[Dataset content Boundary: Start]

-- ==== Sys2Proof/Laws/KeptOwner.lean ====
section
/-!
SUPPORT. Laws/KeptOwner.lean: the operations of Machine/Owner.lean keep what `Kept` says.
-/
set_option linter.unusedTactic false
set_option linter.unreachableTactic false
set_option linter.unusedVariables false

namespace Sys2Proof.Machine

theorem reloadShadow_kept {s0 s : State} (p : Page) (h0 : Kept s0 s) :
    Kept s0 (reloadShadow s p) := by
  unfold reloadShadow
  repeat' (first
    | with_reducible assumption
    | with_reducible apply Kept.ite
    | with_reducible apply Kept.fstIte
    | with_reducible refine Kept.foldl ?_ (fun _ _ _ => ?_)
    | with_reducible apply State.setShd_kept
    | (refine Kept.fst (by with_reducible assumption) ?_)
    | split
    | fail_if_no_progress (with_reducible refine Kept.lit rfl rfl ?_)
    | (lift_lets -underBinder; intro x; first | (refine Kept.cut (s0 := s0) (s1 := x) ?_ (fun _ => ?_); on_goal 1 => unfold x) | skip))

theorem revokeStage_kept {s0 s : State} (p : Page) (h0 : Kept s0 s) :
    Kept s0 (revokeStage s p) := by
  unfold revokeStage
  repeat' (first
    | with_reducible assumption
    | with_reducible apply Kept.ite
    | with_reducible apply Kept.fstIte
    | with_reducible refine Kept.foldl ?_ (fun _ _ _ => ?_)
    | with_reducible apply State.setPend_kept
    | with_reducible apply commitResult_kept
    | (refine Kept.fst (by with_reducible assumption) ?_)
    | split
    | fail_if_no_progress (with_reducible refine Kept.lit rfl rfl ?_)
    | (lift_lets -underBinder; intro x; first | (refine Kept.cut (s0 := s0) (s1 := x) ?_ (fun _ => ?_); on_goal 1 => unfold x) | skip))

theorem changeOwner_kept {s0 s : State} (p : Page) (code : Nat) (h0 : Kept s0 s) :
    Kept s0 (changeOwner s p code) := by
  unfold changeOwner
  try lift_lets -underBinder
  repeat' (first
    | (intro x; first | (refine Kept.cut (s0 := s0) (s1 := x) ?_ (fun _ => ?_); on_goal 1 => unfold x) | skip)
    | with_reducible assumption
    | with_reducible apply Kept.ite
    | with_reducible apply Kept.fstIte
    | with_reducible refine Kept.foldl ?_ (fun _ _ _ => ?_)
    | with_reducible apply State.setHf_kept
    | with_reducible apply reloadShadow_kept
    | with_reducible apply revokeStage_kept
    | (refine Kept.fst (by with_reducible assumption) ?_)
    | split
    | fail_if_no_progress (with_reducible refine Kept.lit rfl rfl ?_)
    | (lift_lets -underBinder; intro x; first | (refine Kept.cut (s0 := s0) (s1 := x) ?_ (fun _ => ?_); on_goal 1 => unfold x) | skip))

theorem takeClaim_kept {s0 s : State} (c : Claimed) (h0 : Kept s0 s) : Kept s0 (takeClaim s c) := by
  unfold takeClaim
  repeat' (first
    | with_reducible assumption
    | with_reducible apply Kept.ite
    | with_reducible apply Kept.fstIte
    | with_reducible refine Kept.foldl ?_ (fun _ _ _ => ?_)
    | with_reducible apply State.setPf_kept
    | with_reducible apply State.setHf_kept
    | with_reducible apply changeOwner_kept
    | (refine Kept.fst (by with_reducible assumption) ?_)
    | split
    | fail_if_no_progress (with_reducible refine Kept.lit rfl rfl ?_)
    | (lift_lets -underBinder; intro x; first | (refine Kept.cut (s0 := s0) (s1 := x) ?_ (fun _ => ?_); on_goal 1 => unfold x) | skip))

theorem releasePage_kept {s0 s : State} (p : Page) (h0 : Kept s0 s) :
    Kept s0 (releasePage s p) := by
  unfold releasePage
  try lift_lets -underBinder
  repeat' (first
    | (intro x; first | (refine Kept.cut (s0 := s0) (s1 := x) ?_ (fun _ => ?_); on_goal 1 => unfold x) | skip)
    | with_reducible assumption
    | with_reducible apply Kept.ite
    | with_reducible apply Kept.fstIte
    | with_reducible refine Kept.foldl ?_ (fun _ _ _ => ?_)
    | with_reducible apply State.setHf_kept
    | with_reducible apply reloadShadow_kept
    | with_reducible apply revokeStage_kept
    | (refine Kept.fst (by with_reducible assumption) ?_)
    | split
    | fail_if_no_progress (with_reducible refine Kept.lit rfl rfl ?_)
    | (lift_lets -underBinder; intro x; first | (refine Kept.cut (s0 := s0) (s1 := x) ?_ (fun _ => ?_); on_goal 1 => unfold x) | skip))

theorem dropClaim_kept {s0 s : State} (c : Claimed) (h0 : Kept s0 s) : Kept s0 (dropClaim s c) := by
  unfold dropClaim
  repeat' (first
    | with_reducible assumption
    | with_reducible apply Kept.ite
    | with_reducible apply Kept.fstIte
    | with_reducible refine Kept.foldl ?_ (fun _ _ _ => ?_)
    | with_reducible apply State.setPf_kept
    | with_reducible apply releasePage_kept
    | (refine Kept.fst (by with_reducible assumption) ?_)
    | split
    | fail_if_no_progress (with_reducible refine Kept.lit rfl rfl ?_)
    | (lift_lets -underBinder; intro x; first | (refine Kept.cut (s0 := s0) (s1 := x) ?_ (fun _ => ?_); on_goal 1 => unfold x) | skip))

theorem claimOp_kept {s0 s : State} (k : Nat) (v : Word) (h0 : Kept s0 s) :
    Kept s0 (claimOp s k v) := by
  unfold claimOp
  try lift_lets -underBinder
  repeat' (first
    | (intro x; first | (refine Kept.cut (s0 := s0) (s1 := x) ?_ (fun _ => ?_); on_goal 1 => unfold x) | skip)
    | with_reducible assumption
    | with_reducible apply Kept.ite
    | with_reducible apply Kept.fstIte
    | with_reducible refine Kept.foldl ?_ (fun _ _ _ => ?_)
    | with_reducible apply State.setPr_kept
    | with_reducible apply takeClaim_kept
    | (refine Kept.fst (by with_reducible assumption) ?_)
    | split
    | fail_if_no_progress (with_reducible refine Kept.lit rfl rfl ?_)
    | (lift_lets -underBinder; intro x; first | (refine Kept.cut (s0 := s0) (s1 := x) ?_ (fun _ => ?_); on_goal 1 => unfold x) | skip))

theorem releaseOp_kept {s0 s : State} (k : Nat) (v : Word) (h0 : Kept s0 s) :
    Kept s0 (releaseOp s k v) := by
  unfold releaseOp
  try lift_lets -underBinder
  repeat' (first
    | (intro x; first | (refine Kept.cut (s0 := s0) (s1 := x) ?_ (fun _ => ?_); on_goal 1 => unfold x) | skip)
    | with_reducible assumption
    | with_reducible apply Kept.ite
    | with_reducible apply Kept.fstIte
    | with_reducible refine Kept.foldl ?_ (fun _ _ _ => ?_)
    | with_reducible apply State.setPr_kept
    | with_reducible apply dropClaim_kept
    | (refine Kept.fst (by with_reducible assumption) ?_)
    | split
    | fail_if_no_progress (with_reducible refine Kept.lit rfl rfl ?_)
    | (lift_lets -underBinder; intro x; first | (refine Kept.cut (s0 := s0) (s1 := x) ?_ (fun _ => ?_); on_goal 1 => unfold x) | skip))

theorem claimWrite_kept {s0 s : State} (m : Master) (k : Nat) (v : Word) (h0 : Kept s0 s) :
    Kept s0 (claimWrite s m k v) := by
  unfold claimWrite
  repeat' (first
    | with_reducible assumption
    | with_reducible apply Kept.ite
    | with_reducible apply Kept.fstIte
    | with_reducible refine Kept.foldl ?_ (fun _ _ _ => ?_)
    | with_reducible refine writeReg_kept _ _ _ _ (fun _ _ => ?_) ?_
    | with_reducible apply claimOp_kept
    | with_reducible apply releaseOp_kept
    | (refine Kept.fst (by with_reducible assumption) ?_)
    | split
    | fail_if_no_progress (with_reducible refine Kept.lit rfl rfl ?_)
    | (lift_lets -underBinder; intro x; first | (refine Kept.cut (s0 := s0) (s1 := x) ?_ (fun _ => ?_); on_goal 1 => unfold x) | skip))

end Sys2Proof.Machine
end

[Dataset content Boundary: End]

**Goal of the exercise**. Where a line above holds the word "Machine", copy it.

**Answer section**.
SUPPORT. Laws/KeptOwner.lean: the operations of Machine/Owner.lean keep what `Kept` says.
namespace Sys2Proof.Machine
end Sys2Proof.Machine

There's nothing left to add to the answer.